Introduction
In December 2019, the Coronavirus Disease 2019 (COVID-19) outbreak emerged in Wuhan, Hubei Province, China and rapidly spread throughout the country and then evolved into a global pandemic (1). On February 12, 2020, The World Health Organisation (WHO) declared that the disease was caused by the novel coronavirus as COVID-19(1). Efficient screening, prompt diagnosis and isolation of the infected individuals were deemed fundamental to contain the outbreak (2).
Several signs and symptoms were observed in some patients including non-productive cough, fever, myalgia, fatigue, dyspnoea, diarrhoea, nausea and vomiting, while other patients were asymptomatic (3). The diagnosis of COVID-19 is based on the clinical suspicion, computerised tomography (CT) findings, and a reverse transcription polymerase chain reaction molecular test (RT-PCR) (3).
The incubation period of COVID-19 is presumed to be between 2 and 11 days, with a mortality rate reaching 2 to 4% (3). The most common peripheral nervous system manifestations of COVID-19 include anosmia (loss of smell) and dysgeusia (taste impairment). Although, most patients gradually regain their sense of smell and taste, the mechanism of these dysfunction is not fully understood (4). Post-infectious olfactory dysfunction is thought to be the result of involvement of the olfactory bulb and damage to the olfactory receptors cells due to the neurotrophic features associated with SARS-CoV-2 (5). Minimal data are available for the mechanism of taste disorders among patients with COVID 19, Single cell RNA-sequencing studies showed that epithelial cells of the tongue express ACE-2 receptors where buccal mucosa may play a role in entry of SARS-COV2. Additionally, indirect damage of the taste receptors through infection and inflammation of the epithelial cells are hypothesised to play a role in the pathogenesis. (6)
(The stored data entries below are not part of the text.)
-- ==== Sys2Proof/Machine/Table.lean ====
section
/-! DEFINITION. Tables: plain data keyed by numbers, keys rising. Each table stands for a total map from a key to an
optional value, in one canonical form: equal maps are equal tables. -/

namespace Sys2Proof.Machine

/-- A table from numbers to values. -/
abbrev Tbl (α : Type) := List (Nat × α)

/-- The value at a key. -/
def Tbl.get? {α : Type} : Tbl α → Nat → Option α
  | [], _ => none
  | (k, v) :: t, n => if k = n then some v else Tbl.get? t n

/-- The value at a key, or a default where the table lists none. -/
def Tbl.getD {α : Type} (t : Tbl α) (n : Nat) (d : α) : α := (t.get? n).getD d

/-- The table without a key. -/
def Tbl.erase {α : Type} : Tbl α → Nat → Tbl α
  | [], _ => []
  | (k, v) :: t, n => if k = n then Tbl.erase t n else (k, v) :: Tbl.erase t n

/-- The table with a key set. -/
def Tbl.set {α : Type} : Tbl α → Nat → α → Tbl α
  | [], n, v => [(n, v)]
  | (k, w) :: t, n, v =>
    if n < k then (n, v) :: (k, w) :: t else if n = k then (n, v) :: t else (k, w) :: Tbl.set t n v

/-- The table with a key's value changed, where it is listed. -/
def Tbl.modify {α : Type} (t : Tbl α) (n : Nat) (f : α → α) : Tbl α :=
  match t.get? n with
  | some v => t.set n (f v)
  | none => t

/-- Whether a key is listed. -/
def Tbl.has {α : Type} (t : Tbl α) (n : Nat) : Bool := (t.get? n).isSome

/-- The keys that are listed. -/
def Tbl.keys {α : Type} (t : Tbl α) : List Nat := t.map (·.1)

/-- The values that are listed. -/
def Tbl.vals {α : Type} (t : Tbl α) : List α := t.map (·.2)

end Sys2Proof.Machine
end

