-- ==== Sys2Proof/Machine/Bits.lean ====
section
/-! DEFINITION. Bits and bytes: field access, extension (R9), counting, CRC-32C (R167, R317), SHA-256 and modular powers
(R416, R417). -/

namespace Sys2Proof.Machine

/-- Bits [hi:lo] of a number (R1). -/
def field (v hi lo : Nat) : Nat := v / 2 ^ lo % 2 ^ (hi + 1 - lo)

/-- Bit n as a number. -/
def bitN (v n : Nat) : Nat := v / 2 ^ n % 2

/-- v with bits [hi:lo] replaced by x. -/
def setField (v hi lo x : Nat) : Nat :=
  v - field v hi lo * 2 ^ lo + (x % 2 ^ (hi + 1 - lo)) * 2 ^ lo

/-- A boolean as 0 or 1. -/
def b2n (b : Bool) : Nat := if b then 1 else 0

/-- A doubleword from a number, modulo 2^64. -/
def dw (n : Nat) : Dword := BitVec.ofNat 64 n

/-- All ones (R9). -/
def allOnes : Dword := 0xFFFF_FFFF_FFFF_FFFF

/-- The signed reading of the low w bits (R3). -/
def signedOf (w v : Nat) : Int :=
  let x := v % 2 ^ w
  if 2 ^ (w - 1) ≤ x then (x : Int) - (2 ^ w : Nat) else x

/-- The low w bits of an integer (R3). -/
def lowBits (w : Nat) (x : Int) : Nat := (x % (2 ^ w : Nat)).toNat

/-- SignExt to 64 bits of an n-bit value (R9). -/
def signExt (n : Nat) (v : Nat) : Dword := dw (lowBits 64 (signedOf n v))

/-- Number of leading zeros of a 64-bit value. -/
def clz64 (v : Dword) : Nat := if v.toNat = 0 then 64 else 63 - Nat.log2 v.toNat

/-- Number of set bits below bit n. -/
def popBelow (v n : Nat) : Nat := bitsSet v n

/-- Number of bits needed for v: 0 for 0. -/
def bitLen (v : Nat) : Nat := if v = 0 then 0 else Nat.log2 v + 1

/-- Ceiling division. -/
def ceilDiv (a b : Nat) : Nat := (a + b - 1) / b

/-- Rounding up to a multiple. -/
def alignUp (a b : Nat) : Nat := ceilDiv a b * b

/-- The little-endian value of n bytes of a line starting at byte off. -/
def lineGet (l : Line) (off n : Nat) : Nat := field l.toNat (8 * (off + n) - 1) (8 * off)

/-- A line with n bytes from byte off replaced. -/
def linePut (l : Line) (off n v : Nat) : Line := BitVec.ofNat 1024 (setField l.toNat (8 * (off + n) - 1) (8 * off) v)

/-- The mask of n bytes from byte off (R181). -/
def byteMask (off n : Nat) : LineMask := BitVec.ofNat 128 ((2 ^ n - 1) * 2 ^ off)

/-- The bytes of a whose mask bit is set come from b. -/
def lineMerge (a b : Line) (mask : LineMask) : Line :=
  (List.range 128).foldl (fun l j => if mask.getLsbD j then linePut l j 1 (lineGet b j 1) else l) a

/-! ### CRC-32C (R167) -/

/-- One bit of the reflected CRC-32C register. -/
def crcBit (r : BitVec 32) : BitVec 32 := if r.getLsbD 0 then (r >>> 1) ^^^ 0x82F63B78 else r >>> 1

/-- One byte of the reflected CRC-32C register. -/
def crcByte (r : BitVec 32) (b : Byte) : BitVec 32 :=
  crcBit (crcBit (crcBit (crcBit (crcBit (crcBit (crcBit (crcBit (r ^^^ b.zeroExtend 32))))))))

/-- The CRC-32C register after bytes. -/
def crcUpdate (r : BitVec 32) (bs : List Byte) : BitVec 32 := bs.foldl crcByte r

/-- The CRC-32C of bytes: initial value and final XOR all ones. -/
def crc32c (bs : List Byte) : BitVec 32 := crcUpdate 0xFFFFFFFF bs ^^^ 0xFFFFFFFF

/-! ### SHA-256 (R416) -/

/-- The round constants: the first 32 bits of the fractional parts of the cube roots of the first 64 primes. -/
def shaK : List (BitVec 32) :=
  [0x428a2f98, 0x71374491, 0xb5c0fbcf, 0xe9b5dba5, 0x3956c25b, 0x59f111f1, 0x923f82a4, 0xab1c5ed5,
   0xd807aa98, 0x12835b01, 0x243185be, 0x550c7dc3, 0x72be5d74, 0x80deb1fe, 0x9bdc06a7, 0xc19bf174,
   0xe49b69c1, 0xefbe4786, 0x0fc19dc6, 0x240ca1cc, 0x2de92c6f, 0x4a7484aa, 0x5cb0a9dc, 0x76f988da,
   0x983e5152, 0xa831c66d, 0xb00327c8, 0xbf597fc7, 0xc6e00bf3, 0xd5a79147, 0x06ca6351, 0x14292967]
  ++ [0x27b70a85, 0x2e1b2138, 0x4d2c6dfc, 0x53380d13, 0x650a7354, 0x766a0abb, 0x81c2c92e, 0x92722c85,
   0xa2bfe8a1, 0xa81a664b, 0xc24b8b70, 0xc76c51a3, 0xd192e819, 0xd6990624, 0xf40e3585, 0x106aa070,
   0x19a4c116, 0x1e376c08, 0x2748774c, 0x34b0bcb5, 0x391c0cb3, 0x4ed8aa4a, 0x5b9cca4f, 0x682e6ff3,
   0x748f82ee, 0x78a5636f, 0x84c87814, 0x8cc70208, 0x90befffa, 0xa4506ceb, 0xbef9a3f7, 0xc67178f2]

/-- The eight working words. -/
structure ShaState where
  a : BitVec 32
  b : BitVec 32
  c : BitVec 32
  d : BitVec 32
  e : BitVec 32
  f : BitVec 32
  g : BitVec 32
  h : BitVec 32
  deriving DecidableEq, Repr

def shaInit : ShaState :=
  ⟨0x6a09e667, 0xbb67ae85, 0x3c6ef372, 0xa54ff53a, 0x510e527f, 0x9b05688c, 0x1f83d9ab, 0x5be0cd19⟩

/-- The message schedule, newest word first: n more words behind the 16 of the block. -/
def shaSchedule : Nat → List (BitVec 32) → List (BitVec 32)
  | 0, ws => ws
  | n + 1, ws =>
    let w2 := ws.getD 1 0
    let w7 := ws.getD 6 0
    let w15 := ws.getD 14 0
    let w16 := ws.getD 15 0
    let s0 := w15.rotateRight 7 ^^^ w15.rotateRight 18 ^^^ (w15 >>> 3)
    let s1 := w2.rotateRight 17 ^^^ w2.rotateRight 19 ^^^ (w2 >>> 10)
    shaSchedule n ((w16 + s0 + w7 + s1) :: ws)

/-- One round. -/
def shaRound (s : ShaState) (kw : BitVec 32 × BitVec 32) : ShaState :=
  let s1 := s.e.rotateRight 6 ^^^ s.e.rotateRight 11 ^^^ s.e.rotateRight 25
  let ch := (s.e &&& s.f) ^^^ (~~~s.e &&& s.g)
  let t1 := s.h + s1 + ch + kw.1 + kw.2
  let s0 := s.a.rotateRight 2 ^^^ s.a.rotateRight 13 ^^^ s.a.rotateRight 22
  let mj := (s.a &&& s.b) ^^^ (s.a &&& s.c) ^^^ (s.b &&& s.c)
  ⟨t1 + (s0 + mj), s.a, s.b, s.c, s.d + t1, s.e, s.f, s.g⟩

/-- The 16 big-endian words of a 64-byte block. -/
def shaWords : Nat → List Byte → List (BitVec 32)
  | 0, _ => []
  | n + 1, bs => (bs.getD 0 0 ++ bs.getD 1 0 ++ bs.getD 2 0 ++ bs.getD 3 0 : BitVec 32) :: shaWords n (bs.drop 4)

/-- One block. -/
def shaBlock (s : ShaState) (blk : List Byte) : ShaState :=
  let ws := (shaSchedule 48 (shaWords 16 blk).reverse).reverse
  let t := (shaK.zip ws).foldl shaRound s
  ⟨s.a + t.a, s.b + t.b, s.c + t.c, s.d + t.d, s.e + t.e, s.f + t.f, s.g + t.g, s.h + t.h⟩

def shaBlocks : Nat → ShaState → List Byte → ShaState
  | 0, s, _ => s
  | n + 1, s, bs => shaBlocks n (shaBlock s (bs.take 64)) (bs.drop 64)

/-- SHA-256 of bytes, as a big-endian number of 256 bits. -/
def sha256 (bs : List Byte) : BitVec 256 :=
  let n := bs.length
  let pad := (119 - n % 64) % 64
  let msg := bs ++ (0x80 : Byte) :: List.replicate pad 0 ++ (leBytes 8 (8 * n)).reverse
  let s := shaBlocks (msg.length / 64) shaInit msg
  s.a ++ s.b ++ s.c ++ s.d ++ s.e ++ s.f ++ s.g ++ s.h

/-- b^e mod m, over the low n bits of e from the top. -/
def modPow (b e m : Nat) : Nat → Nat
  | 0 => 1 % m
  | n + 1 =>
    let r := modPow b (e / 2) m n
    let r2 := r * r % m
    if e % 2 = 1 then r2 * b % m else r2

end Sys2Proof.Machine
end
A review of the literature showed that the prevalence of anosmia ranged between 22% to 68% (7). Regionally, a study conducted in the Kingdom of Saudi Arabia, reported that the prevalence of olfactory dysfunction, anosmia and hyposmia was 53%, 32.7% and 20.3% respectively. Patients aged 15–39-year-old were mostly affected, and the prevalence of olfactory dysfunction was higher among females (60.3%) compared to males (56.5%) (8). In the same study, the prevalence of ageusia was determined at 51.4% (4). The loss of taste and smell senses is mostly transient lasting between one and two weeks. However, few chronic cases lasting more than one year after diagnosis have been reported.
Few studies explored the impact of anosmia and dysgeusia on patients with COVID-19 and reported negative impact of these symptoms, interference with daily activities and deterioration in well-being (4,9,10). A study conducted in the Eastern region of Saudi Arabia reported that 23% of participants felt isolated, 12.6% reported having problems with taking part in daily activities, anger in 28.2%, difficulty in relaxing in 21% of participants, and worrying about their ability to cope with their changes in sense of smell in 22% (4).
In view of their predominance as signs and symptoms of the disease and in light of their substantial impact on quality of life, there is a need to study the frequency of these two symptoms, establish their association with COVID-19 diagnosis, and whether they are prognostic factors for COVID-19 outcomes.
Objectives : This study aims to estimate the prevalence and risk factors of olfactory and gustatory dysfunction in patients infected with Covid-19 and to investigate their impact on patient’s life.